Фросенька не знала мадам Бузинову, которую, вкупе с её мужем, стариком Бузиновым, капитан ухитрился перетащил в столицу ещё раньше, чем её саму. Предварительно заставив продать имение.

Старик Бузинов не выдержал дальней дороги и тряски в повозках, скончался, не доехав до Петербурга нескольких вёрст. Пришлось серьёзно подумать о судьбе вдовы – предложить ей место заместительницы.

Вдовы, в отличие от романтических девиц, существа практичные, им не нужно долго объяснять, что такое дом свиданий. Они и сами весьма охотно бегают на свидания. Зачастую. А уж если им за это денег дать…

Мадам Бузинова быстро согласилась замещать служивого в его большой квартире в качестве «мадам».

– Познакомься с нашей общей мамой, – ласково сказал Фросеньке благодетель.

Девушка исполнила книксен, улыбнулась. Интересно, знала ли мадам об их с капитаном отношениях?

Казачке было не только любопытно. Она боялась, что кто-то скажет супруге капитана о её роли в жизни владельца квартиры.

Но потом все страхи исчезли. Не сразу, конечно, а после того, как мадам стала позволять себе вольности. Её отношения с некоторыми гостями были отнюдь не платоническими. Более того, она сама активно провоцировала связи. И даже не думала делать из этого тайну! А когда Фросенька отвела её в свой кабинет и с заговорщическим видом пообещала, что никому не скажет, Бузинова расхохоталась ей в лицо.

– С чего ты вдруг решила, что капитан будет меня ревновать?

Постепенно, в ходе дружеской беседы, выяснилось, что новая мадам Заступникову, или как его бишь там, вовсе не жена, а безутешная вдова очень хорошего человека, котрый умер из-за её шашней с означенным проходимцем.

Бузинова расплакалась и шёпотом произнесла:

– Я его боюсь! Он хитростью выманил у нас имение. Сказал, что даст денег на покупку лавки, а когда супруг мой умер, притворился, что вложил их в наше общее дело, то бишь в этот вертеп, где я якобы буду его заместительшей. Сводней! Плакали мои денежки, лучше б я осталась жить в деревне…

Выяснилось также, что для околпачивания супруги покойного Бузинова был применён изящный план. Для начала ей и капитану было предложено составить договор. Предложил им сие хитроумный друг капитана, ещё более умный, чем сам капитан.
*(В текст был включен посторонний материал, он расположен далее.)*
-- ==== Sys2Proof/Laws/Cue.lean ====
section
/-!
SUPPORT. The decision of a partition under its updates, and what a cue operation within its budget does.
-/

namespace Sys2Proof.Machine

theorem modNth_ge {α : Type} {n : Nat} (v : Vector α n) (i : Nat) (f : α → α) (h : n ≤ i) : modNth v i f = v := by simp [modNth, h]

/-- Two updates of one partition are one. -/
theorem modPart_modPart (s : State) (p : Nat) (f g : Partition → Partition) : modPart (modPart s p f) p g = modPart s p fun q => g (f q) := by
  by_cases h : p < 8
  · simp [modPart, modNth, h]
  · simp only [modPart, modNth_ge _ _ _ (Nat.le_of_not_lt h)]

@[simp] theorem run_modRun (s : State) (f : CueRun → CueRun) (h : s.curPart < 8) : (modRun s f).run = f s.run := by
  show ((modPart s s.curPart _).part s.curPart).run = _
  rw [part_modPart s _ _ h]
  rfl

theorem modRun_modRun (s : State) (f g : CueRun → CueRun) : modRun (modRun s f) g = modRun s fun r => g (f r) := modPart_modPart s _ _ _

/-- An operation of an active decision within its budget runs after its cost is counted (R249). -/
theorem cueOp_runs {s : State} (cost spent steps : Nat) (k : State → State) (ha : s.run.active = true) (hs : s.run.steps < 256)
    (hc : s.run.cycles + cost ≤ 512) :
    cueOp s cost spent steps k = .next (k (modRun s fun r => { r with steps := r.steps + steps, cycles := r.cycles + spent })) := by
  unfold cueOp
  rw [if_neg (by simp [ha]), if_neg (by simp; omega)]

end Sys2Proof.Machine
end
Что такое договор Фросенька худо-бедно знала, так как в детстве кочевала из одной европейской гостиницы в другую. А когда не оставалось мест в гостиницах, им с отцом предлагали жить в квартирах. Вот тогда-то и подписывались договоры.

Но тут юная казачка с удивлением узнала, что договор договору рознь. Согласно той бумаге, которую пришлось подписывать вдове, доход от общего с капитаном дела должен был делиться поровну. Так она сразу поняла, она ведь не дремучая казачка.

Однако, были некоторые тонкости, вернее, хитрости. В том же документе утверждалось, что капитан ни в коей мере не должен получать сколько-нибудь больше, чем Бузинова.

Позднее оказалось, что «ни копейки больше» означало банальную делёжку мизерного остатка, который полагался им обоим после того, как кто-то третий, а именно контора по сбору податей, обдерёт их как липку.

– Попались мы с тобой, родная, – долго воздыхал капитан после той сделки. – Что поделаешь, с государством шутки плохи, особливо с нашим государством…

После каждой такой фразы начальник делал заговорщическое лицо и добавлял, уже шёпотом:

– А если кто пронюхает, что мы возмущены, так и в тюрьму недолго угодить…

– В тюрьму?! – ахала Бузинова.

– Ну да, в тюрьму-с! Дело наше незаконное, полулегальное, а как на начальственный глаз, так и вовсе нелегальное… – сокрушался благодетель.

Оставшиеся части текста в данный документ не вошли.